ESM3, Evo 2 and the models that learn the language of life

Proteins are instructions. DNA is the source code. The hypothesis that has guided computational biology for decades is that, if language models can learn the grammar of human text, perhaps they can also learn the grammar of the molecules of life. In 2025, two releases made this hypothesis less theoretical and more experimental: ESM3 from EvolutionaryScale and Evo 2 from the Arc Institute. Both published results that, five years ago, would have been considered science fiction.

ESM3: the model that designed a protein 500 million years ahead

ESM3 is a 98-billion-parameter model trained to understand proteins in three dimensions simultaneously: amino acid sequence (the text), three-dimensional structure (the shape) and biological function (the meaning). Published in Science in January 2025, the model represents a qualitative leap over its predecessor — which only processed sequences.

The most impressive result of the paper: ESM3 designed a completely new green fluorescent protein (GFP) — without ever having "seen" that protein in training — that works as expected, but is so different from known natural GFPs that the researchers estimated it would be equivalent to 500 million years of natural evolution to arise spontaneously.

This is not "generating a protein similar to existing ones." It is generating a protein that does not exist in nature, that belongs to a known class, and that works correctly. The difference is the same as that between a language model that generates text similar to existing texts and one that generates a new literary genre that did not yet exist.

The ESM3 API was opened in public beta in January 2025, also available on Amazon Bedrock, SageMaker, AWS HealthOmics and NVIDIA BioNeMo. Researchers from any lab with internet access can now query the model for protein design.

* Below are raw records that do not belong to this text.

/-- R22, R23, R25, R26, R27, R414, R415, R416, R531, R560: The time unit. A message of another domain or transport, or on a port that runs
no PTP, only counts; an Announce message names its port's master, and the unit follows the best; a Sync that its Follow_Up completes
waits for it. A message that drives a locked servo sets the state by its bound and corrects the offset: one up to STEP_MS is to be
slewed away, a larger forward offset steps the clock, a backward one suspends Bells, and one beyond the limit is withheld. Lock lost
leaves HOLDOVER to 2 us and then FREERUN; without any PTP the unit leaves UNSET at its timeout. Good pulses set PPS_OK and in HOLDOVER
are slewed to; a bad one clears it. Choices and readings of the model that it rests on: log 35. -/
def Obligations.TimeUnit : Prop :=
  ∀ s : State, timeRuns s = true →
    (∀ u : PtpUpdate,
      (portUp s u.port = false → exec (.ptpMessage u) s = .next s) ∧
      (portUp s u.port = true → ¬ PtpFits u s →
        ∃ t, exec (.ptpMessage u) s = .next t ∧ OnlyNet s t ∧
          (getPort t u.port).err = { (getPort s u.port).err with fcs := satInc (getPort s u.port).err.fcs }) ∧
      (∀ m, PtpFits u s → u.kind = .announce m →
        ∃ t, exec (.ptpMessage u) s = .next t ∧ (getPort t u.port).master = some m ∧ activePort t = bestPort t ∧
          (∀ n, n ≠ u.port → (getPort t n).master = (getPort s n).master)) ∧
      (PtpFits u s → activePort s = some u.port → u.kind = .sync true →
        ∃ t, exec (.ptpMessage u) s = .next t ∧ OnlyNet s t ∧ (getPort t u.port).sync = true) ∧
      (PtpFits u s → (u.kind = .management ∨ u.kind = .other) → exec (.ptpMessage u) s = .next s) ∧
      (DrivesServo u s → u.locked = true →
        (∀ st : Nat, st = s.stg.timeCfg.stepMs.toNat * 1000000 → s.stg.time.state ≠ timeUnset → -(st : Int) ≤ u.offsetNs → u.offsetNs ≤ st → u.errNs ≤ 500 →
          ∃ t, exec (.ptpMessage u) s = .next t ∧ t.stg.time.state = timeLocked ∧ t.stg.locked = true ∧ t.stg.ptpNow = s.stg.ptpNow ∧ t.stg.slew = u.offsetNs ∧
            t.stg.time.errBound = BitVec.ofNat 16 ((u.errNs + 9) / 10) ∧ (-(2 ^ 31) ≤ u.offsetNs → u.offsetNs < 2 ^ 31 → t.stg.time.offsetNs = BitVec.ofInt 32 u.offsetNs) ∧
            (u.kind = .delayResp → t.net.ptp.mpdNs = BitVec.ofNat 32 u.mpdNs) ∧
            (u.kind ≠ .delayResp → ∃ f, FrameQueued u.port f s t ∧ f.msg = .delayReq u.port s.net.ptp.domain s.net.ptp.transport) ∧ t.mem = s.mem) ∧
        (s.stg.time.state ≠ timeUnset → u.offsetNs < -(s.stg.timeCfg.stepMs.toNat * 1000000 : Int) →
          ∃ t, exec (.ptpMessage u) s = .next t ∧ t.stg.slew = 0 ∧ t.stg.ptpNow = ((s.stg.ptpNow : Int) - u.offsetNs).toNat ∧ t.stg.suspended = s.stg.suspended) ∧
        (s.stg.time.state ≠ timeUnset → s.stg.leftUnset = true → (s.stg.timeCfg.stepMs.toNat * 1000000 : Int) < u.offsetNs →
          (s.stg.timeCfg.backstepLimitS.toNat * 1000000000 : Int) < u.offsetNs →
          ∃ t, exec (.ptpMessage u) s = .next t ∧ t.stg.time.stepRefused = 1#1 ∧ t.stg.ptpNow = s.stg.ptpNow ∧ t.stg.time.state ≠ timeLocked) ∧
        (s.stg.time.state ≠ timeUnset → (s.stg.timeCfg.stepMs.toNat * 1000000 : Int) < u.offsetNs →
          u.offsetNs ≤ (s.stg.timeCfg.backstepLimitS.toNat * 1000000000 : Int) →
          ∃ t, exec (.ptpMessage u) s = .next t ∧ t.stg.suspended = true ∧ t.stg.ptpNow = ((s.stg.ptpNow : Int) - u.offsetNs).toNat) ∧
        (s.stg.time.state = timeUnset → s.stg.leftUnset = false → s.stg.time.stepRefused = 0#1 →
          (u.errNs ≤ 500 → ∃ t, exec (.ptpMessage u) s = .next t ∧ t.stg.time.state = timeLocked ∧ t.stg.leftUnset = true ∧
            t.stg.ptpNow = ((s.stg.ptpNow : Int) - u.offsetNs).toNat) ∧
          (500 < u.errNs → ∃ t, exec (.ptpMessage u) s = .next t ∧ t.stg.time.state = timeUnset))) ∧
      (DrivesServo u s → u.locked = false → s.stg.locked = true → s.stg.leftUnset = true →
        ∃ t, exec (.ptpMessage u) s = .next t ∧ t.stg.locked = false ∧ t.stg.time.stepRefused = s.stg.time.stepRefused ∧
          (s.stg.time.errBound.toNat ≤ 200 → t.stg.time.state = timeHoldover) ∧ (200 < s.stg.time.errBound.toNat → t.stg.time.state = timeFreerun))) ∧
    (s.stg.time.state = timeUnset → s.stg.servo = none →
      ∃ t, exec .freerunTimeout s = .next t ∧ t.stg.time.state = timeFreerun ∧ t.stg.leftUnset = true ∧ t.stg.ptpNow = 0 ∧ t.stg.time.errBound = 0xFFFF#16 ∧ t.mem = s.mem) ∧
    (∀ e o, s.stg.time.state = timeUnset → s.stg.servo = some (e, o) →
      ∃ t, exec .freerunTimeout s = .next t ∧ t.stg.time.state = timeFreerun ∧ t.stg.leftUnset = true ∧ t.stg.ptpNow = s.stg.ptpNow ∧ t.stg.time.errBound = boundUnits e) ∧
    (s.stg.time.state ≠ timeUnset → exec .freerunTimeout s = .next s) ∧
    (∀ n, n < 8 →
      ∃ t, exec (.announceTimeout n) s = .next t ∧ (getPort t n).master = none ∧ activePort t = bestPort t ∧ bestPort t ≠ some n ∧
        (∀ m, m ≠ n → (getPort t m).master = (getPort s m).master) ∧
        (bestPort t = none → activePort s ≠ none → s.stg.locked = true → s.stg.leftUnset = true → t.stg.locked = false ∧
          (s.stg.time.errBound.toNat ≤ 200 → t.stg.time.state = timeHoldover) ∧ (200 < s.stg.time.errBound.toNat → t.stg.time.state = timeFreerun))) ∧
    (∀ b, s.stg.locked = false → s.stg.time.state = timeHoldover → s.stg.time.errBound.toNat ≤ b.toNat →
      ∃ t, exec (.errBoundExceeded b) s = .next t ∧ t.stg.time.errBound = b ∧ (b.toNat ≤ 200 → t.stg.time.state = timeHoldover) ∧
        (200 < b.toNat → t.stg.time.state = timeFreerun) ∧ t.stg.ptpNow = s.stg.ptpNow ∧ t.mem = s.mem) ∧
    (∀ o : Int, (o.natAbs ≤ 1000 →
        ∃ t, exec (.ppsEdge o) s = .next t ∧ t.stg.ppsGood = min 3 (s.stg.ppsGood + 1) ∧ (2 ≤ s.stg.ppsGood → t.stg.time.ppsOk = 1#1) ∧
          (s.stg.time.state = timeHoldover → 2 ≤ s.stg.ppsGood → t.stg.slew = o) ∧
          (s.stg.time.state ≠ timeHoldover → t.stg.slew = s.stg.slew) ∧ t.stg.ptpNow = s.stg.ptpNow) ∧
      (1000 < o.natAbs → ∃ t, exec (.ppsEdge o) s = .next t ∧ t.stg.ppsGood = 0 ∧ t.stg.time.ppsOk = 0#1 ∧ t.stg.ptpNow = s.stg.ptpNow)) ∧
    (∀ h, ((h < 100 ∨ 500000000 < h) → ∃ t, exec (.ppsFallingEdge h) s = .next t ∧ t.stg.time.ppsOk = 0#1 ∧ t.stg.ppsGood = 0) ∧
      (100 ≤ h → h ≤ 500000000 → exec (.ppsFallingEdge h) s = .next s))

/-- R52, R54, R56, R102, R231, R234, R271, R304, R339, R422, R442, R499: Writes to the stage registers and to CL_CTL. Permitted values are
staged, or the whole write is refused; a 1 clears a counter of STG_EVENTS_CLR; OFFLINE takes a cluster out and, once it has left
service, does not bring it back. A firmware write of a register changes its writable fields, a value outside a field's range leaving
that field, and nothing else; a register of a read-only block, and an address outside the control space, takes nothing. Choices and
readings of the model that it rests on: log 36, 37. -/
def Obligations.RegisterWriting : Prop :=
  (∀ (v : Word) (s : State), innkBooted s = true →
    (v.getLsbD 63 = true →
      ((lenWinOk (bitsNat v 0 15) (bitsNat v 16 10) = false ∨ bitsNat v 32 16 = 0 ∨ bitsNat v 48 8 = 0) →
        ∃ t, exec (.stgCfgNextApply v) s = .next t ∧ t.stg.next.bad = 1#1 ∧ t.stg.next.apply = 0#1 ∧ t.stg.pend = s.stg.pend ∧ t.stg.cfg = s.stg.cfg ∧
          { t with stg := s.stg } = s) ∧
      (lenWinOk (bitsNat v 0 15) (bitsNat v 16 10) = true → bitsNat v 32 16 ≠ 0 → bitsNat v 48 8 ≠ 0 →
        bitsNat v 0 15 ≠ (cfgDecided s).lenUs.toNat → bitsNat v 16 10 ≠ (cfgDecided s).winUs.toNat → bitsNat v 32 16 ≠ (cfgDecided s).ckptStages.toNat →
        bitsNat v 48 8 ≠ (cfgDecided s).wdogBells.toNat → boundCount s = 0 →
        ∃ t, exec (.stgCfgNextApply v) s = .next t ∧ t.stg.next.bad = 0#1 ∧ t.stg.next.apply = 1#1 ∧ t.stg.cfg = s.stg.cfg ∧ { t with stg := s.stg } = s ∧
          (cfgDecided t).lenUs.toNat = bitsNat v 0 15 ∧ (cfgDecided t).winUs.toNat = bitsNat v 16 10 ∧
          (cfgDecided t).ckptStages.toNat = bitsNat v 32 16 ∧ (cfgDecided t).wdogBells.toNat = bitsNat v 48 8)) ∧
    (∃ t, exec (.stgEventsClr v) s = .next t ∧ { t with stg := s.stg } = s ∧ { t.stg with events := s.stg.events } = s.stg ∧
      t.stg.events.late = (if v.getLsbD 0 then 0#16 else s.stg.events.late) ∧ t.stg.events.held = (if v.getLsbD 1 then 0#16 else s.stg.events.held) ∧
      t.stg.events.wdog = (if v.getLsbD 2 then 0#16 else s.stg.events.wdog) ∧ t.stg.events.slip = (if v.getLsbD 3 then 0#16 else s.stg.events.slip)) ∧
    (∀ n, clusterFitted s n = true →
      (v.getLsbD 0 = true → clusterLive s n = true → (getCluster s n).offline = false →
        ∃ t, exec (.offline n v) s = .next t ∧ getCluster t n = { getCluster s n with offline := true } ∧ (∀ m, m ≠ n → getCluster t m = getCluster s m) ∧
          t.mem = s.mem ∧ t.itins = s.itins ∧ ∃ r ∈ t.errs, r.cls = 0x0C ∧ r.unit = n) ∧
      (v.getLsbD 0 = false → (getCluster s n).out = false →
        ∃ t, exec (.offline n v) s = .next t ∧ getCluster t n = { getCluster s n with offline := false } ∧ { t with clusters := s.clusters } = s) ∧
      ((getCluster s n).out = true → clusterLive s n = false → exec (.offline n v) s = .next s))) ∧
  (∀ (v : Word) (s : State), innkBooted s = true →
    exec (.registerWrite (ctlBase + 0x030) v) s = .next { s with stg := { s.stg with timeCfg := putTimeCfg v s.stg.timeCfg } } ∧
    exec (.registerWrite (ctlBase + 0x100) v) s = .next { s with ldg := { s.ldg with cfg := putLdgCfg v s.ldg.cfg } } ∧
    exec (.registerWrite (ctlBase + 0x008) v) s = exec (.stgCfgNextApply v) s ∧
    exec (.registerWrite (ctlBase + 0x040) v) s = exec (.stgEventsClr v) s ∧
    (∀ n, clusterLive s n = true → exec (.registerWrite (ctlBase + ctlBlock + n * 0x1000 + 0x010) v) s = exec (.offline n v) s) ∧
    (∀ n, n < 8 → halfLive s n = true →
      ∃ t, exec (.registerWrite (ctlBase + 2 * ctlBlock + n * 0x1000 + 0x008) v) s = .next t ∧ OnlyHome n s t ∧
        getHome t n = { getHome s n with cfg := putL2hCfg v (getHome s n).cfg }) ∧
    (∀ n, n < 8 → stackLive s n = true →
      (∃ t, exec (.registerWrite (ctlBase + 3 * ctlBlock + n * 0x1000 + 0x008) v) s = .next t ∧ OnlyCtl n s t ∧
        getCtl t n = { getCtl s n with cfg := putMemCfg v (getCtl s n).cfg }) ∧
      (∀ i, i < 256 → ∃ t, exec (.registerWrite (ctlBase + 3 * ctlBlock + n * 0x1000 + 0x400 + 8 * i) v) s = .next t ∧ OnlyCtl n s t ∧
        tabGet {} (getCtl t n).retired i = putMemRet v ∧ ∀ j, j ≠ i → tabGet {} (getCtl t n).retired j = tabGet {} (getCtl s n).retired j)) ∧
    exec (.registerWrite (ctlBase + 4 * ctlBlock) v) s = .next { s with innk := { s.innk with cfg := putPhCfg v s.innk.cfg } } ∧
    exec (.registerWrite (ctlBase + 5 * ctlBlock) v) s = .next { s with net := { s.net with cfg := putNetCfg v s.net.cfg } } ∧
    exec (.registerWrite (ctlBase + 5 * ctlBlock + 0x008) v) s = .next { s with net := { s.net with relay := putNetRelay v s.net.relay } } ∧
    exec (.registerWrite (ctlBase + 5 * ctlBlock + 0x010) v) s = .next { s with net := { s.net with job := putNetJob v s.net.job } } ∧
    (∀ n, n < 8 → ∃ t, exec (.registerWrite (ctlBase + 5 * ctlBlock + 0x1000 + n * 0x100 + 0x10) v) s = .next t ∧ OnlyNet s t ∧
      getPort t n = { getPort s n with v4 := putPortV4 v (getPort s n).v4 } ∧ ∀ m, m ≠ n → getPort t m = getPort s m) ∧
    exec (.registerWrite (ctlBase + 6 * ctlBlock) v) s = .next { s with ptrCfg := { cmdEvery := inRange 1 15 (fld v 0 4) s.ptrCfg.cmdEvery } } ∧
    exec (.registerWrite (ctlBase + 7 * ctlBlock) v) s = .next { s with pwr := { s.pwr with cfg := putPwrCfg s.variant.pmaxW v s.pwr.cfg } } ∧
    exec (.registerWrite (ctlBase + 7 * ctlBlock + 0x010) v) s = .next { s with pwr := { s.pwr with coolCfg := putCoolCfg v s.pwr.coolCfg } } ∧
    (∀ a, a < ctlBase ∨ ctlBase + 8 * ctlBlock ≤ a → exec (.registerWrite a v) s = .next s))
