-- ==== Sys2Proof/Laws/State.lean ====
section
/-! SUPPORT. What each named update of the state writes, and that every other field stays, each by computation. -/

namespace Sys2Proof.Machine

@[simp] theorem modStg_variant (f : Stage → Stage) (s : State) : (modStg f s).variant = s.variant := rfl
@[simp] theorem modStg_stg (f : Stage → Stage) (s : State) : (modStg f s).stg = f s.stg := rfl
@[simp] theorem modStg_ldg (f : Stage → Stage) (s : State) : (modStg f s).ldg = s.ldg := rfl
@[simp] theorem modStg_errs (f : Stage → Stage) (s : State) : (modStg f s).errs = s.errs := rfl
@[simp] theorem modStg_errSeq (f : Stage → Stage) (s : State) : (modStg f s).errSeq = s.errSeq := rfl
@[simp] theorem modStg_innk (f : Stage → Stage) (s : State) : (modStg f s).innk = s.innk := rfl
@[simp] theorem modStg_itins (f : Stage → Stage) (s : State) : (modStg f s).itins = s.itins := rfl
@[simp] theorem modStg_regions (f : Stage → Stage) (s : State) : (modStg f s).regions = s.regions := rfl
@[simp] theorem modStg_clusters (f : Stage → Stage) (s : State) : (modStg f s).clusters = s.clusters := rfl
@[simp] theorem modStg_homes (f : Stage → Stage) (s : State) : (modStg f s).homes = s.homes := rfl
@[simp] theorem modStg_ctls (f : Stage → Stage) (s : State) : (modStg f s).ctls = s.ctls := rfl
@[simp] theorem modStg_mem (f : Stage → Stage) (s : State) : (modStg f s).mem = s.mem := rfl
@[simp] theorem modStg_chkXor (f : Stage → Stage) (s : State) : (modStg f s).chkXor = s.chkXor := rfl
@[simp] theorem modStg_porters (f : Stage → Stage) (s : State) : (modStg f s).porters = s.porters := rfl
@[simp] theorem modStg_ptrCfg (f : Stage → Stage) (s : State) : (modStg f s).ptrCfg = s.ptrCfg := rfl
@[simp] theorem modStg_ptrCfgEff (f : Stage → Stage) (s : State) : (modStg f s).ptrCfgEff = s.ptrCfgEff := rfl
@[simp] theorem modStg_px (f : Stage → Stage) (s : State) : (modStg f s).px = s.px := rfl
@[simp] theorem modStg_net (f : Stage → Stage) (s : State) : (modStg f s).net = s.net := rfl
@[simp] theorem modStg_pwr (f : Stage → Stage) (s : State) : (modStg f s).pwr = s.pwr := rfl
@[simp] theorem modStg_mdl (f : Stage → Stage) (s : State) : (modStg f s).mdl = s.mdl := rfl
@[simp] theorem modStg_sec (f : Stage → Stage) (s : State) : (modStg f s).sec = s.sec := rfl
@[simp] theorem modStg_sb (f : Stage → Stage) (s : State) : (modStg f s).sb = s.sb := rfl
@[simp] theorem modStg_freeCtr (f : Stage → Stage) (s : State) : (modStg f s).freeCtr = s.freeCtr := rfl
@[simp] theorem modStg_pending (f : Stage → Stage) (s : State) : (modStg f s).pending = s.pending := rfl

@[simp] theorem modLdg_variant (f : Ledger → Ledger) (s : State) : (modLdg f s).variant = s.variant := rfl
@[simp] theorem modLdg_stg (f : Ledger → Ledger) (s : State) : (modLdg f s).stg = s.stg := rfl
@[simp] theorem modLdg_ldg (f : Ledger → Ledger) (s : State) : (modLdg f s).ldg = f s.ldg := rfl
@[simp] theorem modLdg_errs (f : Ledger → Ledger) (s : State) : (modLdg f s).errs = s.errs := rfl
@[simp] theorem modLdg_errSeq (f : Ledger → Ledger) (s : State) : (modLdg f s).errSeq = s.errSeq := rfl
@[simp] theorem modLdg_innk (f : Ledger → Ledger) (s : State) : (modLdg f s).innk = s.innk := rfl
@[simp] theorem modLdg_itins (f : Ledger → Ledger) (s : State) : (modLdg f s).itins = s.itins := rfl
@[simp] theorem modLdg_regions (f : Ledger → Ledger) (s : State) : (modLdg f s).regions = s.regions := rfl
@[simp] theorem modLdg_clusters (f : Ledger → Ledger) (s : State) : (modLdg f s).clusters = s.clusters := rfl
@[simp] theorem modLdg_homes (f : Ledger → Ledger) (s : State) : (modLdg f s).homes = s.homes := rfl
@[simp] theorem modLdg_ctls (f : Ledger → Ledger) (s : State) : (modLdg f s).ctls = s.ctls := rfl
@[simp] theorem modLdg_mem (f : Ledger → Ledger) (s : State) : (modLdg f s).mem = s.mem := rfl
@[simp] theorem modLdg_chkXor (f : Ledger → Ledger) (s : State) : (modLdg f s).chkXor = s.chkXor := rfl
@[simp] theorem modLdg_porters (f : Ledger → Ledger) (s : State) : (modLdg f s).porters = s.porters := rfl
@[simp] theorem modLdg_ptrCfg (f : Ledger → Ledger) (s : State) : (modLdg f s).ptrCfg = s.ptrCfg := rfl
@[simp] theorem modLdg_ptrCfgEff (f : Ledger → Ledger) (s : State) : (modLdg f s).ptrCfgEff = s.ptrCfgEff := rfl
@[simp] theorem modLdg_px (f : Ledger → Ledger) (s : State) : (modLdg f s).px = s.px := rfl
@[simp] theorem modLdg_net (f : Ledger → Ledger) (s : State) : (modLdg f s).net = s.net := rfl
@[simp] theorem modLdg_pwr (f : Ledger → Ledger) (s : State) : (modLdg f s).pwr = s.pwr := rfl
@[simp] theorem modLdg_mdl (f : Ledger → Ledger) (s : State) : (modLdg f s).mdl = s.mdl := rfl
@[simp] theorem modLdg_sec (f : Ledger → Ledger) (s : State) : (modLdg f s).sec = s.sec := rfl
@[simp] theorem modLdg_sb (f : Ledger → Ledger) (s : State) : (modLdg f s).sb = s.sb := rfl
@[simp] theorem modLdg_freeCtr (f : Ledger → Ledger) (s : State) : (modLdg f s).freeCtr = s.freeCtr := rfl
@[simp] theorem modLdg_pending (f : Ledger → Ledger) (s : State) : (modLdg f s).pending = s.pending := rfl

@[simp] theorem modInnk_variant (f : Innkeeper → Innkeeper) (s : State) : (modInnk f s).variant = s.variant := rfl
@[simp] theorem modInnk_stg (f : Innkeeper → Innkeeper) (s : State) : (modInnk f s).stg = s.stg := rfl
@[simp] theorem modInnk_ldg (f : Innkeeper → Innkeeper) (s : State) : (modInnk f s).ldg = s.ldg := rfl
@[simp] theorem modInnk_errs (f : Innkeeper → Innkeeper) (s : State) : (modInnk f s).errs = s.errs := rfl
@[simp] theorem modInnk_errSeq (f : Innkeeper → Innkeeper) (s : State) : (modInnk f s).errSeq = s.errSeq := rfl
@[simp] theorem modInnk_innk (f : Innkeeper → Innkeeper) (s : State) : (modInnk f s).innk = f s.innk := rfl
@[simp] theorem modInnk_itins (f : Innkeeper → Innkeeper) (s : State) : (modInnk f s).itins = s.itins := rfl
@[simp] theorem modInnk_regions (f : Innkeeper → Innkeeper) (s : State) : (modInnk f s).regions = s.regions := rfl
@[simp] theorem modInnk_clusters (f : Innkeeper → Innkeeper) (s : State) : (modInnk f s).clusters = s.clusters := rfl
@[simp] theorem modInnk_homes (f : Innkeeper → Innkeeper) (s : State) : (modInnk f s).homes = s.homes := rfl
@[simp] theorem modInnk_ctls (f : Innkeeper → Innkeeper) (s : State) : (modInnk f s).ctls = s.ctls := rfl
@[simp] theorem modInnk_mem (f : Innkeeper → Innkeeper) (s : State) : (modInnk f s).mem = s.mem := rfl
@[simp] theorem modInnk_chkXor (f : Innkeeper → Innkeeper) (s : State) : (modInnk f s).chkXor = s.chkXor := rfl
@[simp] theorem modInnk_porters (f : Innkeeper → Innkeeper) (s : State) : (modInnk f s).porters = s.porters := rfl
@[simp] theorem modInnk_ptrCfg (f : Innkeeper → Innkeeper) (s : State) : (modInnk f s).ptrCfg = s.ptrCfg := rfl
@[simp] theorem modInnk_ptrCfgEff (f : Innkeeper → Innkeeper) (s : State) : (modInnk f s).ptrCfgEff = s.ptrCfgEff := rfl
@[simp] theorem modInnk_px (f : Innkeeper → Innkeeper) (s : State) : (modInnk f s).px = s.px := rfl
@[simp] theorem modInnk_net (f : Innkeeper → Innkeeper) (s : State) : (modInnk f s).net = s.net := rfl
@[simp] theorem modInnk_pwr (f : Innkeeper → Innkeeper) (s : State) : (modInnk f s).pwr = s.pwr := rfl
@[simp] theorem modInnk_mdl (f : Innkeeper → Innkeeper) (s : State) : (modInnk f s).mdl = s.mdl := rfl
@[simp] theorem modInnk_sec (f : Innkeeper → Innkeeper) (s : State) : (modInnk f s).sec = s.sec := rfl
@[simp] theorem modInnk_sb (f : Innkeeper → Innkeeper) (s : State) : (modInnk f s).sb = s.sb := rfl
@[simp] theorem modInnk_freeCtr (f : Innkeeper → Innkeeper) (s : State) : (modInnk f s).freeCtr = s.freeCtr := rfl
@[simp] theorem modInnk_pending (f : Innkeeper → Innkeeper) (s : State) : (modInnk f s).pending = s.pending := rfl

@[simp] theorem modNet_variant (f : Net → Net) (s : State) : (modNet f s).variant = s.variant := rfl
@[simp] theorem modNet_stg (f : Net → Net) (s : State) : (modNet f s).stg = s.stg := rfl
@[simp] theorem modNet_ldg (f : Net → Net) (s : State) : (modNet f s).ldg = s.ldg := rfl
@[simp] theorem modNet_errs (f : Net → Net) (s : State) : (modNet f s).errs = s.errs := rfl
@[simp] theorem modNet_errSeq (f : Net → Net) (s : State) : (modNet f s).errSeq = s.errSeq := rfl
@[simp] theorem modNet_innk (f : Net → Net) (s : State) : (modNet f s).innk = s.innk := rfl
@[simp] theorem modNet_itins (f : Net → Net) (s : State) : (modNet f s).itins = s.itins := rfl
@[simp] theorem modNet_regions (f : Net → Net) (s : State) : (modNet f s).regions = s.regions := rfl
@[simp] theorem modNet_clusters (f : Net → Net) (s : State) : (modNet f s).clusters = s.clusters := rfl
@[simp] theorem modNet_homes (f : Net → Net) (s : State) : (modNet f s).homes = s.homes := rfl
@[simp] theorem modNet_ctls (f : Net → Net) (s : State) : (modNet f s).ctls = s.ctls := rfl
@[simp] theorem modNet_mem (f : Net → Net) (s : State) : (modNet f s).mem = s.mem := rfl
@[simp] theorem modNet_chkXor (f : Net → Net) (s : State) : (modNet f s).chkXor = s.chkXor := rfl
@[simp] theorem modNet_porters (f : Net → Net) (s : State) : (modNet f s).porters = s.porters := rfl
@[simp] theorem modNet_ptrCfg (f : Net → Net) (s : State) : (modNet f s).ptrCfg = s.ptrCfg := rfl
@[simp] theorem modNet_ptrCfgEff (f : Net → Net) (s : State) : (modNet f s).ptrCfgEff = s.ptrCfgEff := rfl
@[simp] theorem modNet_px (f : Net → Net) (s : State) : (modNet f s).px = s.px := rfl
@[simp] theorem modNet_net (f : Net → Net) (s : State) : (modNet f s).net = f s.net := rfl
@[simp] theorem modNet_pwr (f : Net → Net) (s : State) : (modNet f s).pwr = s.pwr := rfl
@[simp] theorem modNet_mdl (f : Net → Net) (s : State) : (modNet f s).mdl = s.mdl := rfl
@[simp] theorem modNet_sec (f : Net → Net) (s : State) : (modNet f s).sec = s.sec := rfl
@[simp] theorem modNet_sb (f : Net → Net) (s : State) : (modNet f s).sb = s.sb := rfl
@[simp] theorem modNet_freeCtr (f : Net → Net) (s : State) : (modNet f s).freeCtr = s.freeCtr := rfl
@[simp] theorem modNet_pending (f : Net → Net) (s : State) : (modNet f s).pending = s.pending := rfl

Evo 2: 40 billion parameters to read the complete genome

Evo 2, published in Nature in 2025 by the Arc Institute in collaboration with NVIDIA, Stanford, UCSF, UC Berkeley and the University of Washington, is today the largest publicly available biological AI model with open weights. It has 40 billion parameters and was trained on 9 trillion nucleotides — the complete DNA sequence of hundreds of thousands of organisms from all domains of life.

The most unprecedented capability is the context of 1 megabase — 1 million nucleotides at once. For comparison, the average human gene has about 27 thousand base pairs. With 1 megabase of context, Evo 2 can analyze a complete gene with all its regulatory regions, neighboring non-coding regions and distal control elements in a single inference.

Capabilities verified in zero-shot (without specific fine-tuning):

• Prediction of gene essentiality — determines which genes are critical for a cell's survival
• Prediction of pathogenic mutations at single-nucleotide resolution
• Generation of functional eukaryotic mitochondrial genomes, verified with AlphaFold 3

This last point deserves attention: the model did not just predict structures — it generated DNA sequences of complex genomes that, when "translated" into proteins by AlphaFold tools, produce plausible and functional 3D structures. It is biological generation, not just classification.

ProGen3: antibody design in one step

ProGen3 from Profluent Bio, presented as a Spotlight at NeurIPS 2025, is a generative protein model trained on 3.4 billion full-length sequences, scaling from 339 million to 46 billion parameters. The model uses a generalized Masked Language Model (GLM) architecture that fills in any portion of a protein sequence conditioned on the surrounding context.

The most direct application is OpenAntibodies — a platform for single-shot antibody design for specific molecular targets. The portfolio covers 20 relevant drug targets that correspond to 7 million patients and US$ 660 billion in historical drug sales. ProGen3 also designed an ultra-compact gene editor, significantly smaller than the standard CRISPR-Cas9 — with implications for gene therapies that need to be delivered in vivo in size-limited vehicles.

What these models change in practice

For pharmacology researchers, the most immediate change is the cost of hypotheses. Before, testing whether a given amino acid sequence produced a functional protein with a given structure required weeks of experimental work. With ESM3 or Evo 2, this screening can be done in hours computationally — filtering from millions of candidates to dozens that merit synthesis and physical testing.

For antibiotic development — a critical area given the increase in antimicrobial resistance — the ability to rapidly generate and evaluate new protein structures of pathogens as targets is potentially transformative. Evo 2 can analyze complete genomic sequences of resistant bacteria and identify essential proteins that have no homology with human proteins — ideal candidates for antibiotics with fewer side effects.

What these models do not replace: experimental validation. A model can predict that a protein is functional — only synthesis and lab testing confirm it. The value lies in drastically compressing the list of candidates for physical testing, not in eliminating the test.